Working together has been key to the departments’ telework strategies. While CalHR is a longtime SharePoint user, a key challenge for the future will be unifying in-house and remote staff through a collaboration suite like a Zoom Room or a Webex Room. DOR recently stood up Microsoft Teams and is working with CDT and the Office of Technology Services (OTech) on adding broadband to its offices. DOR is also working with Microsoft to improve the performance of tools for disabled users, Kirkham said, pointing out that the video quality of collaboration suites comes under scrutiny when they’re used by disabled people, whose experience may be severely impacted by skips or latency. He highlighted the value of multi-factor authentication as a weapon against cybercriminals; Crowe said CalHR offers weekly training sessions and has worked hard to teach employees how to guard against phishing and whaling attempts.

• With just more than 10 days before the Legislature must approve a state budget amid a historic economic downturn, both CIOs acknowledged the likely impact to state spending.
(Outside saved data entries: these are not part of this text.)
-- ==== Sys2Proof/Machine/HufTable.lean ====
section
/-!
DEFINITION. The huffman_canonical_table_builder unit (45_huffman_table_builder.md): code lengths from frequencies,
canonical codes from lengths, HUF_BUILD and HUF_LOAD. Lengths, weights and codes are natural numbers (R263, R266).
-/

namespace Sys2Proof.Machine

/-! ### From lengths to codes -/

/-- `count[L]` (R266). -/
def lenCount (lens : List Nat) (L : Nat) : Nat := lens.count L

/-- `next[L]` as the second loop of R266 leaves it: `next[1] = 0`, `next[L+1] = (next[L] + count[L]) << 1`. -/
def nextCode (lens : List Nat) : Nat → Nat
  | 0 => 0
  | L + 1 => if L = 0 then 0 else (nextCode lens L + lenCount lens L) * 2

/-- `code[s]` of `canon(len)` for a symbol with `len[s] > 0` (R266): `next[len[s]]`, advanced once for every smaller
symbol of the same length (log 21). -/
def canonCode (lens : List Nat) (s : Nat) : Nat :=
  nextCode lens (lens.getD s 0) + (lens.take s).count (lens.getD s 0)

/-- The entry of symbol `s` in a code table (R261): its code, or 0 for a symbol with no code. -/
def codeEntry (lens : List Nat) (s : Nat) : Nat := if lens.getD s 0 = 0 then 0 else canonCode lens s

/-- The sum of R267. -/
def kraftSum (lens : List Nat) : Nat :=
  (lens.map (fun l => if l = 0 then 0 else 2 ^ (Config.hufMaxLen - l))).sum

/-- `kraftOK(len)` (R267). -/
def kraftOK (lens : List Nat) : Bool := decide (kraftSum lens ≤ 2 ^ Config.hufMaxLen)

/-- `symOf(L, c)` (R292): the symbol of length `L` and code `c`, if there is one. -/
def symOf (lens : List Nat) (L c : Nat) : Option Nat :=
  (List.range lens.length).find? (fun s => lens.getD s 0 == L && canonCode lens s == c)

/-! ### From frequencies to lengths -/

/-- A node of the Huffman tree (R263). -/
inductive HufTree where
  /-- The leaf of a symbol: its key is the symbol. -/
  | leaf (weight key : Nat)
  /-- An internal node. -/
  | node (weight key : Nat) (a b : HufTree)
  deriving DecidableEq, Repr

/-- The weight of a node. -/
def HufTree.weight : HufTree → Nat
  | .leaf w _ => w
  | .node w _ _ _ => w

/-- The key of a node. -/
def HufTree.key : HufTree → Nat
  | .leaf _ k => k
  | .node _ k _ _ => k

/-- The order of nodes: by weight, then by key (R263). -/
def HufTree.before (a b : HufTree) : Bool :=
  decide (a.weight < b.weight ∨ (a.weight = b.weight ∧ a.key < b.key))

/-- The least node of a queue, and the queue without it. -/
def takeLeast : List HufTree → Option (HufTree × List HufTree)
  | [] => none
  | t :: ts =>
    match takeLeast ts with
    | none => some (t, [])
    | some (m, rest) => if t.before m then some (t, ts) else some (m, t :: rest)

/-- The loop of R263: while two nodes are left, the two least become the children of a new one, whose key is the next
internal key. The first argument bounds the number of merges. -/
def hufMerge : Nat → Nat → List HufTree → List HufTree
  | 0, _, q => q
  | n + 1, key, q =>
    match takeLeast q with
    | none => q
    | some (a, q1) =>
      match takeLeast q1 with
      | none => q
      | some (b, q2) => hufMerge n (key + 1) (.node (a.weight + b.weight) key a b :: q2)

/-- The leaves below a node with their depths, the node being at depth `d`. -/
def HufTree.depths : HufTree → Nat → List (Nat × Nat)
  | .leaf _ k, d => [(k, d)]
  | .node _ _ a b, d => a.depths (d + 1) ++ b.depths (d + 1)

/-- The leaves of the used symbols, from symbol `s` on (R263). -/
def hufLeaves (s : Nat) : List Nat → List HufTree
  | [] => []
  | w :: ws => if w = 0 then hufLeaves (s + 1) ws else .leaf w s :: hufLeaves (s + 1) ws

/-- `depth[s]` of every symbol, 0 for an unused one (R263). Internal keys begin at `N`. -/
def hufDepths (w : List Nat) : List Nat :=
  let root := hufMerge w.length w.length (hufLeaves 0 w)
  let ds := root.flatMap (fun t => t.depths 0)
  (List.range w.length).map (fun s => (ds.lookup s).getD 0)

/-- One halving round: `(w + 1) >> 1` (R265); an unused symbol stays unused. -/
def halveWeights (w : List Nat) : List Nat := w.map (fun x => (x + 1) / 2)

/-- The loop of R265; `n` bounds the rounds still allowed, `k` counts the rounds made (log 20). -/
def limitLengths : Nat → List Nat → Nat → List Nat × Nat
  | 0, w, k => (hufDepths w, k)
  | n + 1, w, k =>
    if (hufDepths w).all (fun d => decide (d ≤ Config.hufMaxLen)) then (hufDepths w, k)
    else limitLengths n (halveWeights w) (k + 1)

/-- The number of used symbols (R263). -/
def usedCount (f : List Nat) : Nat := (f.filter (fun x => decide (0 < x))).length

/-- `buildLengths(f)` (R264, R265): the lengths and the number of halving rounds. -/
def buildLengths (f : List Nat) : List Nat × Nat :=
  if usedCount f ≤ 1 then (f.map (fun x => if x = 0 then 0 else 1), 0)
  else limitLengths Config.maxRounds f 0

/-! ### The tables in memory (R261) -/

/-- `N` (R260). -/
def alphabetSize (opts : Word) : Nat := if optBit0 opts then Config.hufN4 else Config.hufN8

/-- The frequency table: `n` little-endian 32-bit entries at `a`. -/
def readFreqs (m : Memory) (a n : Nat) : List Nat := (List.range n).map (fun s => m.readLE (a + 4 * s) 4)

/-- The length table: `n` packed 4-bit entries at `a` (`pk(lenIn, 4, s)`, R137, R268). -/
def readLens (m : Memory) (a n : Nat) : List Nat := (List.range n).map (fun s => packedValue m a (4 * s) 4)

/-- The bytes of a length table: `len[2j] | (len[2j+1] << 4)`. -/
def lenTableBytes : List Nat → List Byte
  | a :: b :: r => (BitVec.ofNat 4 b ++ BitVec.ofNat 4 a : BitVec 8) :: lenTableBytes r
  | [a] => [(0#4 ++ BitVec.ofNat 4 a : BitVec 8)]
  | [] => []

/-- The bytes of a code table: little-endian 16-bit entries. -/
def codeTableBytes (lens : List Nat) : List Byte :=
  (List.range lens.length).flatMap (fun s => leBytes 2 (codeEntry lens s))

/-- `max(len)`. -/
def longest (lens : List Nat) : Nat := lens.foldl max 0

/-! ### The commands -/

/-- The operand tests of HUF_BUILD (R262). -/
def hufBuildLegal (g : Args) : Bool :=
  optsLegal g.a1 1 && regionFits g.a0.toNat (4 * alphabetSize g.a1)
    && regionFits g.a2.toNat (alphabetSize g.a1 / 2) && regionFits g.a3.toNat (2 * alphabetSize g.a1)

/-- HUF_BUILD's outputs overlap its input or each other (R67, R262). -/
def hufBuildOverlap (g : Args) : Bool :=
  overlaps g.a0.toNat (4 * alphabetSize g.a1) g.a2.toNat (alphabetSize g.a1 / 2)
    || overlaps g.a0.toNat (4 * alphabetSize g.a1) g.a3.toNat (2 * alphabetSize g.a1)
    || overlaps g.a2.toNat (alphabetSize g.a1 / 2) g.a3.toNat (2 * alphabetSize g.a1)

/-- HUF_BUILD (R262). -/
def execHufBuild (s : State) : Outcome :=
  if hufBuildLegal s.arg = false then .next (s.raise .badArg)
  else if hufBuildOverlap s.arg then .refused .overlappingRegions
  else
    let f := readFreqs s.mem s.arg.a0.toNat (alphabetSize s.arg.a1)
    let lens := (buildLengths f).1
    .next ((s.setMem ((s.mem.writeList s.arg.a2.toNat (lenTableBytes lens)).writeList s.arg.a3.toNat
        (codeTableBytes lens))).done false false
      ⟨resultWord (usedCount f), resultWord (longest lens), resultWord (buildLengths f).2, 0⟩)

/-- HUF_LOAD (R268). Where the table is refused nothing is written, so there is no overlap to refuse (R67, log 5). -/
def execHufLoad (s : State) : Outcome :=
  if optsLegal s.arg.a1 1 = false ∨ regionFits s.arg.a0.toNat (alphabetSize s.arg.a1 / 2) = false
      ∨ regionFits s.arg.a2.toNat (2 * alphabetSize s.arg.a1) = false then .next (s.raise .badArg)
  else
    let lens := readLens s.mem s.arg.a0.toNat (alphabetSize s.arg.a1)
    if kraftOK lens = false then .next (s.raise .badTable)
    else if overlaps s.arg.a0.toNat (alphabetSize s.arg.a1 / 2) s.arg.a2.toNat (2 * alphabetSize s.arg.a1) then
      .refused .overlappingRegions
    else
      .next ((s.setMem (s.mem.writeList s.arg.a2.toNat (codeTableBytes lens))).done false false
        ⟨resultWord (usedCount lens), resultWord (longest lens), 0, 0⟩)

end Sys2Proof.Machine
end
Kirkham said “we must be strategic about where we invest,” adding: “I don’t necessarily think that the IT investment decreases, but I do think that what we spend on will be a lot more scrutinized and be certainly strategic with a goal towards virtual workspaces and being able to work from wherever you are.” It could also present opportunities to “move things forward and modernize,” he said, pointing out there’s “nothing like an emergency situation to replace organizational change management.”

Crowe said the economic crunch is “definitely going to affect the work,” adding: “The money that we did have is shifted towards telework needs.” It was all on CalHR’s roadmap, the CIO said, including migrating to the cloud, doing more automation and getting off paper. But making a 5 percent cut again, as officials had to do during the Arnold Schwarzenegger administration, will definitely be felt. “I have several projects now on hold because of the budget, so it is affecting some of our projects to automate and cover opportunities -- but again there’s opportunities in other places,” Crowe said. “I do think that a lot of times, IT gets cut first because it’s simple, it’s easy to see, but it’s our job to make sure that doesn’t happen.”

*e.Republic is the parent company of Techwire.

Theo Douglas is Assistant Managing Editor of Industry Insider — California.